BRIEF DESCRIPTION OF THE DRAWINGS
[0016] Other features and advantages of the invention will appear
upon reading the following detailed description, with reference to
the annexed drawings, in which:
[0017] FIG. 1 shows a schematic plan view of an isochronous
timepiece oscillator mechanism according to the invention, of the
tuning fork type, comprising a fixed support which, via a main
resilient connection, bears a crosspiece carrying two flat primary
resonators, which are symmetrical with respect to a plane of
symmetry and each comprise a weight carried by a flexible elastic
strip that is arranged to work by bending and is fixedly attached
to the crosspiece.
[0018] FIG. 2 simulates in a schematic manner: [0019] the effect of
gravity on a first weight suspended towards the top via a flexible
strip, and the rate diagram for a losing rate of a certain value,
[0020] the effect of gravity on a second identical weight suspended
towards the bottom via an identical flexible strip, and the rate
diagram corresponding to a gain in rate of a certain value, [0021]

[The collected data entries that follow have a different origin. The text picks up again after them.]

-- ==== Sys2Proof/Tests/Slice0.lean ====
section
/-!
SUPPORT. Tests: ill-formed terms, decoding, one step of each command on the spec's vectors, and for each statement that
has hypotheses a state and operands that meet them.
-/

-- One kernel check at a time.
set_option Elab.async false

namespace Sys2Proof.Tests

open Sys2Proof Sys2Proof.Machine

/-! WellFormed refuses the ill-formed (R7, R107, R108). -/

theorem test_params_reference_wf : Config.refParams.wf = true := by decide
theorem test_params_symcap_too_small : Config.Params.wf ⟨63, 32⟩ = false := by decide
theorem test_params_symcap_too_large : Config.Params.wf ⟨2 ^ 18 + 1, 32⟩ = false := by decide
theorem test_params_bitcap_too_small : Config.Params.wf ⟨64, 0⟩ = false := by decide
theorem test_params_bitcap_too_large : Config.Params.wf ⟨64, 2 ^ 23 + 32⟩ = false := by decide
theorem test_params_bitcap_not_words : Config.Params.wf ⟨64, 33⟩ = false := by decide
theorem test_stmt_wrw_out_of_range :
    Stmt.wf (.wrw .bitin 0x3FFFF 0#32) = true ∧ Stmt.wf (.wrw .bitin 0x40000 0#32) = false := by decide
theorem test_stmt_rdw_out_of_range :
    Stmt.wf (.rdw .noisy 0x1FFFFF) = true ∧ Stmt.wf (.rdw .noisy 0x200000) = false := by decide
theorem test_stmt_wrsym_out_of_range :
    Stmt.wf (.wrsym .clean 0x3FFFF 0#64 0#64) = true ∧ Stmt.wf (.wrsym .clean 0x40000 0#64 0#64) = false ∧
      Stmt.wf (.wrsym .noisy 0x7FFFF 0#64 0#64) = true ∧ Stmt.wf (.wrsym .noisy 0x80000 0#64 0#64) = false := by decide

/-! Decoding: words written out from the layout of R101, RSV1 SRC RSV0 OP. -/

theorem test_decode_nop : decode 0b00000000000000000000000_0_0000_0000#32 = .ok .nop := by decide
theorem test_decode_const : decode 0b00000000000000000000000_0_0000_0001#32 = .ok .const := by decide
theorem test_decode_mod : decode 0b00000000000000000000000_0_0000_0010#32 = .ok .mod := by decide
theorem test_decode_awgn : decode 0b00000000000000000000000_0_0000_0011#32 = .ok .awgn := by decide
theorem test_decode_demod_clean : decode 0b00000000000000000000000_0_0000_0100#32 = .ok (.demod .clean) := by decide
theorem test_decode_demod_noisy : decode 0b00000000000000000000000_1_0000_0100#32 = .ok (.demod .noisy) := by decide
theorem test_decode_seed : decode 0b00000000000000000000000_0_0000_0101#32 = .ok .seed := by decide
theorem test_decode_bytes_lane_zero_first :
    decodeBytes [0x04#8, 0x01#8, 0x00#8, 0x00#8, 0xFF#8] = .ok (.demod .noisy, [0xFF#8]) := by decide
theorem test_decode_truncated : decodeBytes [0x04#8, 0x01#8, 0x00#8] = .error .truncated := by decide
theorem test_decode_table_word :
    decodeTableWord 32 0x104 = some (.demod .noisy) ∧ decodeTableWord 32 0x105 = none := by decide

/-! Helpers. -/

/-- What a function reads in the next state. -/
def after {α : Type} (r : Result) (f : State → α) : Option α :=
  match r with
  | .next t => some (f t)
  | .fault _ => none
  | .refused _ => none

theorem after_next {α : Type} {r : Result} {f : State → α} {v : α} (h : after r f = some v) :
    ∃ t, r = .next t ∧ f t = v := by
  cases r with
  | next t => exact ⟨t, rfl, by simpa [after] using h⟩
  | fault _ => cases h
  | refused _ => cases h

/-- A small legal instance, after reset. -/
def small : State := { State.reset with params := ⟨64, 128⟩ }

/-- A buffer that holds the symbols from entry 0 on. -/
def symbols (zs : List Machine.Symbol) : List Host.Cell := storeSymbols [] zs

/-- The n low bits of a bit buffer, all written, every third one set. -/
def bits (n : Nat) : List (Nat × Bool) := (List.range n).map fun i => (i, decide (i % 3 = 0))

/-- The next step runs the command word. -/
def run (s : State) (c : Word) : Result := step (s.withFetchWord 32 c.toNat)

def one : F64 := 0x3FF0000000000000#64
def minusOne : F64 := 0xBFF0000000000000#64
def three : F64 := 0x4008000000000000#64
def minusThree : F64 := 0xC008000000000000#64
def five : F64 := 0x4014000000000000#64
def two : F64 := 0x4000000000000000#64
def half : F64 := 0x3FE0000000000000#64
def minusZero : F64 := 0x8000000000000000#64
def nan : F64 := 0x7FF8000000000000#64
def posInf : F64 := 0x7FF0000000000000#64
def negInf : F64 := 0xFFF0000000000000#64
def largest : F64 := 0x7FEFFFFFFFFFFFFF#64
def minusTiny : F64 := 0x8000000000000001#64

/-! The spec's vectors (95_test_vectors.md section 2), one step each. -/

/-- G1. -/
theorem test_nop_from_reset : after (run .reset 0x0#32) (fun t => (t.statusWord, t.errIdx)) = some (0x2#32, 0#32) := by
  decide
/-- The example of R135. -/
theorem test_nop_clears_error :
    after (run { State.reset with done := true, err := .degenerateParameter } 0x0#32) State.statusWord = some 0x2#32 := by
  decide
/-- K1. -/
theorem test_const_qpsk : after (run { State.reset with m := 4#32 } 0x1#32)
    (fun t => (t.err, t.symcnt, loadSymbol t.clean 0, loadSymbol t.clean 3)) =
      some (.ok, 4#32, some ⟨minusOne, minusOne⟩, some ⟨one, one⟩) := by decide +kernel
/-- K6. -/
theorem test_const_unsupported : after (run { State.reset with m := 256#32 } 0x1#32)
    (fun t => (t.err, t.symcnt, t.clean)) = some (.invalidConfiguration, 0#32, []) := by decide
/-- M3. -/
theorem test_mod_msb_first : after (run { State.reset with
      m := 16#32, len := 4#32, bitin := storeBitWord [] 0 0x10000000#32 } 0x2#32)
    (fun t => (t.err, t.symcnt, loadSymbol t.clean 0)) = some (.ok, 1#32, some ⟨minusThree, minusOne⟩) := by
  decide +kernel
/-- M9. -/
theorem test_mod_error_order : after (run { State.reset with m := 16#32, len := 8194#32 } 0x2#32)
    (fun t => (t.err, t.symcnt)) = some (.invalidInput, 0#32) := by decide
/-- N7d: the variance is checked before the capacity. -/
theorem test_awgn_error_order : after (run { State.reset with varHi := 0xBFF00000#32, symcnt := 5000#32 } 0x3#32)
    (fun t => (t.err, t.noisy)) = some (.degenerateParameter, []) := by decide +kernel
/-- N7e. -/
theorem test_awgn_capacity : after (run { State.reset with varHi := 0x3FF00000#32, symcnt := 5000#32 } 0x3#32)
    (fun t => (t.err, t.noisy)) = some (.capacityExceeded, []) := by decide +kernel
/-- D25. -/
theorem test_demod_reads_src : after (run { State.reset with
      m := 16#32, symcnt := 1#32, clean := symbols [⟨minusThree, minusThree⟩], noisy := symbols [⟨three, three⟩] } 0x104#32)
    (fun t => (t.err, t.outlen, t.bitout)) =
      some (.ok, 4#32, [(0, true), (1, true), (2, true), (3, true)]) := by decide +kernel
/-- D20. -/
theorem test_demod_nan : after (run { State.reset with
      m := 16#32, symcnt := 3#32, clean := symbols [⟨one, one⟩, ⟨one, one⟩, ⟨one, nan⟩] } 0x4#32)
    (fun t => (t.err, t.errIdx, t.outlen, t.bitout)) = some (.nonFiniteSymbol, 2#32, 0#32, []) := by decide +kernel
/-- G7. -/
theorem test_seed : after (run { State.reset with seedLo := 0x2A#32, seedHi := 0x1#32 } 0x5#32) State.rng =
    some (Config.seedInit 0x10000002A#64) := rfl
/-- G2 to G5. -/
theorem test_illegal_words : (after (run .reset 0x6#32) State.err, after (run .reset 0x14#32) State.err,
    after (run .reset 0x101#32) State.err, after (run .reset 0x80000004#32) State.err) =
      (some .illegalCommand, some .illegalCommand, some .illegalCommand, some .illegalCommand) := by decide

/-! Arithmetic and decisions on the vectors' values. -/

/-- N3: 1 + 2 * 0.5 and -1 + 2 * -1.25. -/
theorem test_noise_arithmetic : Fp.sqrt nan 0x4010000000000000#64 = two ∧ Fp.add nan one (Fp.mul nan two half) = two ∧
    Fp.add nan minusOne (Fp.mul nan two 0xBFF4000000000000#64) = 0xC00C000000000000#64 := by decide +kernel
/-- N4: an exact zero sum is +0. -/
theorem test_exact_zero_sum :
    Fp.add nan three (Fp.mul nan 0x3FF8000000000000#64 0xC000000000000000#64) = 0#64 := by decide +kernel
/-- N5. -/
theorem test_sqrt_two : Fp.sqrt nan two = 0x3FF6A09E667F3BCD#64 ∧
    Fp.add nan one 0x3FF6A09E667F3BCD#64 = 0x4003504F333F9DE6#64 := by decide +kernel
/-- D2 to D9. -/
theorem test_decisions : decideIndex .qam4 ⟨half, 0xBFE0000000000000#64⟩ = 2 ∧ decideIndex .qam4 ⟨minusZero, 0#64⟩ = 0 ∧
    decideIndex .qam4 ⟨posInf, negInf⟩ = 2 ∧ decideIndex .qam16 ⟨0#64, 0#64⟩ = 5 ∧ decideIndex .qam16 ⟨two, two⟩ = 10 ∧
    decideIndex .qam16 ⟨0x4000000000000001#64, 0xC000000000000000#64⟩ = 12 := by decide +kernel
/-- D13 to D18. -/
theorem test_decisions_64 : decideIndex .qam64 ⟨0x401C000000000000#64, 0xC01C000000000000#64⟩ = 56 ∧
    decideIndex .qam64 ⟨0#64, 0#64⟩ = 27 ∧ decideIndex .qam64 ⟨0x4018000000000000#64, 0x4018000000000000#64⟩ = 54 ∧
    decideIndex .qam64 ⟨0xC059000000000000#64, 0x4059000000000000#64⟩ = 7 ∧
    decideIndex .qam64 ⟨0xC018000000000000#64, 0xC010000000000000#64⟩ = 1 ∧
    decideIndex .qam64 ⟨0x4016000000000000#64, 0xBFE0000000000000#64⟩ = 51 := by decide +kernel
/-- R202 on a subnormal: the root of 2^-1074 is 2^-537. -/
theorem test_sqrt_subnormal : Fp.sqrt nan 0x1#64 = 0x1E60000000000000#64 := by decide +kernel

/-! Witnesses: for each statement with hypotheses, states and operands that meet them, clause by clause. -/

/-- A state with the command word in flight and nothing else fixed. -/
def busy (s : State) (c : Word) : State := accept s c

/-- The latched set of `busy s c`. -/
def held (s : State) (c : Word) : Latch := latch s c

/-- A state whose host is to do the given moves. -/
def hosting (s : State) (ops : List HostOp) : State := withScript s ops

/-- 64 symbols, all written: SYM_CAP of the small instance. -/
def full : State := { small with m := 4#32, symcnt := 64#32, len := 128#32, bitin := bits 128
                                 clean := symbols (List.replicate 64 ⟨one, minusOne⟩)
                                 noisy := symbols (List.replicate 64 ⟨one, minusOne⟩) }

/-- Every entry of the full buffers, by the law of a store, which is cheaper than to evaluate. -/
theorem full_symbols (src : Source) (k : Nat) (h : k < 64) :
    loadSymbol (sourceBuffer full src) k = some ⟨one, minusOne⟩ := by
  have key : loadSymbol (storeSymbols [] (List.replicate 64 ⟨one, minusOne⟩)) k = some ⟨one, minusOne⟩ := by
    rw [loadSymbol_storeSymbols, List.length_replicate, if_pos h, List.getElem?_replicate, if_pos h]
  cases src <;> exact key

/-- Two symbols and their bits. -/
def few : State := { small with m := 4#32, symcnt := 2#32, len := 4#32, bitin := bits 4
                                clean := symbols [⟨one, minusOne⟩, ⟨three, one⟩] }

theorem witness_LegalWordsAreTheSeven :
    (busy small 0x6#32).engine = some (held small 0x6#32) ∧ (held small 0x6#32).cmd = 0x6#32 ∧
      (¬ ∃ i, decode 0x6#32 = .ok i) ∧ (¬ ∃ i, decode 0x80000005#32 = .ok i) := by
  refine ⟨rfl, rfl, ?_, ?_⟩ <;> rintro ⟨i, h⟩ <;> cases h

the effect of gravity on a mechanism according to the invention
which combines the two preceding mechanisms, and the rate diagram
for virtually no error.
[0022] FIG. 3 shows a schematic plan view of a simplified version
of a first embodiment of the invention, called the "H-shaped tuning
fork".
[0023] FIG. 4 shows an exploded schematic perspective view of a
more advanced variant of the H-shaped tuning fork represented in
FIG. 5.
[0024] FIG. 6 illustrates an exploded view, with a localised
detail, of an H-shaped tuning fork in a configuration similar to
that of FIGS. 4 and 5, without arbors, and
[0025] FIGS. 7A to 7H represent the components and the assembly of
the H-shaped tuning fork of FIG. 6.
[0026] FIGS. 8 and 9 show schematic plan views of simplified
versions of a second embodiment of the invention, called the "goat
horn shaped tuning fork".
[0027] FIG. 10 shows a schematic perspective view, with a localised
detail, of a more advanced variant of the goat horn shaped tuning
fork.
[0028] FIG. 11 illustrates an exploded view of a goat horn shaped
tuning fork in a configuration similar to that of FIG. 10, without
arbors, and
[0029] FIGS. 12A to 12H represent the components and the assembly
of the H-shaped tuning fork of FIG. 11.
[0030] FIGS. 13 and 14 show perspective and plan views of a
torsional tuning fork which includes prongs, each provided with a
weight at its distal end, oscillating in parallel planes and
symmetrically with respect to an axis parallel to these two
planes.
[0031] FIG. 15 illustrates another tuning fork variant with two
resonators, each comprising a balance spring fixedly attached at a
first end to a common crosspiece and comprising a weight at a
second distal end, these two resonators extend in two parallel
planes and, in projection onto one of these planes, are symmetrical
with respect to a plane of symmetry which is perpendicular to said
two planes.
[0032] FIG. 16 shows a schematic plan view of a mechanism similar
to the goat horn shaped tuning fork of FIG. 8, which comprises, at
each end of the crosspiece, a pair of balance springs both
connected to the same respective weight at their inner coil, and
attached to the respective crosspiece on either side of said
weight.
[0033] FIGS. 17 and 18 are sketches illustrating surfaces
cooperating by friction in the event of a drift; the friction
increases with amplitude in the case of FIG. 18.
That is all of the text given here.